Troubleshooting Networks with SNMPWalk: Step-by-Step Examples

Automating Inventory Collection Using SNMPWalk Scripts

Overview

Automating inventory collection uses SNMP walks to regularly query devices’ MIBs and extract device identifiers, interfaces, uptime, firmware, serial numbers, IP/MAC, and other inventory fields. Scripts run snmpwalk (or snmpget) against IP ranges, parse outputs, and store results in CSV/JSON or a CMDB.

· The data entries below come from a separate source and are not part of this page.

/-- Entries of `0x2300` (chapter 6). -/
def obj2300 : List Entry := [
  ⟨0x01, "MODEL_MAX", .u 2, .const, 256, .reset, 0, 65535⟩,
  ⟨0x02, "WEIGHT_DESC_MAX", .u 4, .const, 65536, .reset, 0, 4294967295⟩,
  ⟨0x03, "ROWS_MAX", .u 1, .const, 16, .reset, 0, 255⟩,
  ⟨0x04, "ABSORB_CYCLES_MAX", .u 2, .const, 2048, .reset, 0, 65535⟩,
  ⟨0x05, "ROW_ACC_MAX", .u 2, .const, 4096, .reset, 0, 65535⟩,
  ⟨0x06, "STAGING_POOL", .u 4, .const, 6291456, .reset, 0, 4294967295⟩,
  ⟨0x07, "PAGE_FIX_FLOOR", .u 4, .const, 1200, .reset, 0, 4294967295⟩]

/-- Entries of `0x2301` (chapter 6). -/
def obj2301 : List Entry := [
  ⟨0x01, "ITEMS_RUN", .u 8, .ro, 0, .immediate, 0, 18446744073709551615⟩,
  ⟨0x02, "KEYS_SCORED", .u 8, .ro, 0, .immediate, 0, 18446744073709551615⟩,
  ⟨0x03, "ENTRIES_EMPTY", .u 8, .ro, 0, .immediate, 0, 18446744073709551615⟩,
  ⟨0x04, "ENTRIES_NONFINITE", .u 8, .ro, 0, .immediate, 0, 18446744073709551615⟩,
  ⟨0x05, "STAGING_SHORT", .u 8, .ro, 0, .immediate, 0, 18446744073709551615⟩,
  ⟨0x06, "BOOKED_WAITS", .u 8, .ro, 0, .immediate, 0, 18446744073709551615⟩]

/-- Entries of `0x2304` (chapter 6). -/
def obj2304 : List Entry := [
  ⟨0x01, "MODEL_DEF", .octets 64, .wo, 0, .immediate, 0, 256 ^ 64 - 1⟩,
  ⟨0x02, "MODEL_RETIRE", .u 2, .wo, 0, .immediate, 0, 65535⟩,
  ⟨0x03, "MODEL_RESULT", .u 1, .ro, 0, .immediate, 0, 255⟩]

/-- Entries of `0x2308` (chapter 6). -/
def obj2308 : List Entry := [
  ⟨0x01, "MODEL_TABLE", .domain, .ro, 0, .immediate, 0, 0⟩,
  ⟨0x02, "WEIGHT_DESCS", .domain, .ro, 0, .immediate, 0, 0⟩]

/-- Entries of `0x2310` (chapter 8). -/
def obj2310 : List Entry := [
  ⟨0x01, "GRAD_MAP_MAX", .u 4, .const, 16777216, .reset, 0, 4294967295⟩,
  ⟨0x02, "C_AXPY", .u 4, .const, 5100, .reset, 0, 4294967295⟩,
  ⟨0x03, "BWD_OUT_RH", .u 4, .const, 1600, .reset, 0, 4294967295⟩,
  ⟨0x04, "GRAD_ZERO_TICKS", .u 1, .const, 6, .reset, 0, 255⟩,
  ⟨0x05, "FETCH_SLOT", .u 4, .const, 200, .reset, 0, 4294967295⟩]

/-- Entries of `0x2311` (chapter 8). -/
def obj2311 : List Entry := [
  ⟨0x01, "BWD_ADMITTED", .u 8, .ro, 0, .immediate, 0, 18446744073709551615⟩,
  ⟨0x02, "GRAD_SLOTS_HELD", .u 4, .ro, 0, .immediate, 0, 4294967295⟩,
  ⟨0x03, "GRAD_WAITS", .u 8, .ro, 0, .immediate, 0, 18446744073709551615⟩,
  ⟨0x04, "BWD_NONFINITE", .u 8, .ro, 0, .immediate, 0, 18446744073709551615⟩,
  ⟨0x05, "GRAD_PARTIALS", .u 8, .ro, 0, .immediate, 0, 18446744073709551615⟩]

/-- Entries of `0x2318` (chapter 8). -/
def obj2318 : List Entry := [
  ⟨0x01, "GRAD_MAP", .domain, .ro, 0, .immediate, 0, 0⟩]

/-- Entries of `0x2400` (chapter 7). -/
def obj2400 : List Entry := [
  ⟨0x01, "THREADS_PER_CELL", .u 1, .const, 16, .reset, 0, 255⟩,
  ⟨0x02, "TILE_REGS", .u 1, .const, 16, .reset, 0, 255⟩,
  ⟨0x03, "PROG_SLOTS", .u 1, .const, 32, .reset, 0, 255⟩,
  ⟨0x04, "PROG_CODE_MAX", .u 4, .const, 16384, .reset, 0, 4294967295⟩,
  ⟨0x05, "PROG_AREA", .u 4, .const, 98304, .reset, 0, 4294967295⟩,
  ⟨0x06, "SCRATCH_WINDOW", .u 2, .const, 8192, .reset, 0, 65535⟩]

/-- Entries of `0x2401` (chapter 7). -/
def obj2401 : List Entry := [
  ⟨0x01, "ITEMS_STARTED", .u 8, .ro, 0, .immediate, 0, 18446744073709551615⟩,
  ⟨0x02, "BUDGET_TRAPS", .u 8, .ro, 0, .immediate, 0, 18446744073709551615⟩,
  ⟨0x03, "PROG_FAULTS", .u 8, .ro, 0, .immediate, 0, 18446744073709551615⟩,
  ⟨0x04, "REMOTE_ACCESSES", .u 8, .ro, 0, .immediate, 0, 18446744073709551615⟩,
  ⟨0x05, "BUILTIN_OVERRUNS", .u 4, .ro, 0, .immediate, 0, 4294967295⟩]

/-- Entries of `0x2404` (chapter 7). -/
def obj2404 : List Entry := [
  ⟨0x01, "PROG_LOAD", .domain, .wo, 0, .immediate, 0, 0⟩,
  ⟨0x02, "PROG_UNLOAD", .u 1, .wo, 0, .immediate, 0, 255⟩,
  ⟨0x03, "PROG_RESULT", .u 1, .ro, 0, .immediate, 0, 255⟩]

/-- Entries of `0x2408` (chapter 7). -/
def obj2408 : List Entry := [
  ⟨0x01, "PROG_TABLE", .domain, .ro, 0, .immediate, 0, 0⟩,
  ⟨0x02, "BUILTIN_TABLE", .domain, .ro, 0, .reset, 0, 0⟩]

/-- Entries of `0x2500` (chapter 9). -/
def obj2500 : List Entry := [
  ⟨0x01, "PACKERS", .u 1, .const, 8, .reset, 0, 255⟩,
  ⟨0x02, "PACK_TICKS", .u 1, .const, 8, .reset, 0, 255⟩,
  ⟨0x03, "PACK_MODE", .u 1, .rws, 1, .commitTick, 0, 1⟩,
  ⟨0x04, "DECODERS", .u 1, .const, 16, .reset, 0, 255⟩,
  ⟨0x05, "FACET_CYCLES", .u 1, .const, 40, .reset, 0, 255⟩,
  ⟨0x06, "BLOCK_FORMAT", .u 1, .const, 1, .reset, 0, 255⟩]

/-- Entries of `0x2501` (chapter 9). -/
def obj2501 : List Entry := [
  ⟨0x01, "PACK_QUEUE", .u 4, .ro, 0, .immediate, 0, 4294967295⟩,
  ⟨0x02, "PAGES_PACKED", .u 8, .ro, 0, .immediate, 0, 18446744073709551615⟩,
  ⟨0x03, "BLOCKS_ZERO", .u 8, .ro, 0, .immediate, 0, 18446744073709551615⟩,
  ⟨0x04, "BLOCKS_PACKED", .u 8, .ro, 0, .immediate, 0, 18446744073709551615⟩,
  ⟨0x05, "BLOCKS_RAW", .u 8, .ro, 0, .immediate, 0, 18446744073709551615⟩,
  ⟨0x06, "VERIFY_FALLBACKS", .u 8, .ro, 0, .immediate, 0, 18446744073709551615⟩,
  ⟨0x07, "GRANULES_WRITTEN", .u 8, .ro, 0, .immediate, 0, 18446744073709551615⟩,
  ⟨0x08, "FACETS_REEXPANDED", .u 8, .ro, 0, .immediate, 0, 18446744073709551615⟩,
  ⟨0x09, "CODEC_FAULTS", .u 8, .ro, 0, .immediate, 0, 18446744073709551615⟩,
  ⟨0x0A, "LAST_FAULT", .octets 16, .ro, 0, .immediate, 0, 256 ^ 16 - 1⟩,
  ⟨0x0B, "PACK_STOPS", .u 8, .ro, 0, .immediate, 0, 18446744073709551615⟩]

/-- Entries of `0x2600` (chapter 10). -/
def obj2600 : List Entry := [
  ⟨0x01, "STACKS", .u 1, .const, 16, .reset, 0, 255⟩,
  ⟨0x02, "CHANNELS_PER_STACK", .u 1, .const, 32, .reset, 0, 255⟩,
  ⟨0x03, "UNITS_PER_CHANNEL", .u 1, .const, 8, .reset, 0, 255⟩,
  ⟨0x04, "REF_TICKS", .u 1, .const, 4, .reset, 0, 255⟩,
  ⟨0x05, "REF_POSTPONE", .u 1, .const, 8, .reset, 0, 255⟩,
  ⟨0x06, "REF_BURST_NS", .u 2, .const, 720, .reset, 0, 65535⟩,
  ⟨0x07, "STROKE_LINES", .u 1, .const, 64, .reset, 0, 255⟩,
  ⟨0x08, "STROKE_NS", .u 2, .const, 900, .reset, 0, 65535⟩,
  ⟨0x09, "DEFER_NS", .u 1, .const, 40, .reset, 0, 255⟩,
  ⟨0x0A, "CHANNEL_ZERO_US", .u 1, .const, 98, .reset, 0, 255⟩,
  ⟨0x0B, "SPARE_ROWS", .u 1, .const, 32, .reset, 0, 255⟩,
  ⟨0x0C, "QUEUE_DEPTH", .u 1, .const, 64, .reset, 0, 255⟩]

/-- Entries of `0x2601` (chapter 10). -/
def obj2601 : List Entry := [
  ⟨0x01, "CE_COUNT", .u 8, .ro, 0, .immediate, 0, 18446744073709551615⟩,
  ⟨0x02, "UE_COUNT", .u 8, .ro, 0, .immediate, 0, 18446744073709551615⟩,
  ⟨0x03, "MISDIRECTED", .u 8, .ro, 0, .immediate, 0, 18446744073709551615⟩,
  ⟨0x04, "DOMAIN_FAULTS", .u 8, .ro, 0, .immediate, 0, 18446744073709551615⟩,
  ⟨0x05, "POISON_READS", .u 8, .ro, 0, .immediate, 0, 18446744073709551615⟩,
  ⟨0x06, "COMMANDS", .u 8, .ro, 0, .immediate, 0, 18446744073709551615⟩,
  ⟨0x07, "STROKES_SHORTENED", .u 8, .ro, 0, .immediate, 0, 18446744073709551615⟩,
  ⟨0x08, "ROWS_REPAIRED", .u 4, .ro, 0, .immediate, 0, 4294967295⟩,
  ⟨0x09, "BURSTS", .u 8, .ro, 0, .immediate, 0, 18446744073709551615⟩,
  ⟨0x0A, "LAST_ERROR", .octets 16, .ro, 0, .immediate, 0, 256 ^ 16 - 1⟩]

/-- Entries of `0x2608` (chapter 10). -/
def obj2608 : List Entry := [
  ⟨0x01, "STACK_STATUS", .domain, .ro, 0, .immediate, 0, 0⟩,
  ⟨0x02, "REPAIR_MAP", .domain, .ro, 0, .immediate, 0, 0⟩]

What to collect (common OIDs)

  • sysName (.1.3.6.1.2.1.1.5) — hostname
  • sysDescr (.1.3.6.1.2.1.1.1) — model/OS string
  • sysUpTime (.1.3.6.1.2.1.1.3) — uptime
  • entPhysicalSerialNum (.1.3.6.1.2.1.47.1.1.1.1.11) — serial
  • ifDescr (.1.3.6.1.2.1.2.2.1.2) — interface names
  • ifPhysAddress (.1.3.6.1.2.1.2.2.1.6) — MACs
  • Vendor-specific enterprise OIDs for hardware details (e.g., .1.3.6.1.4.1.*)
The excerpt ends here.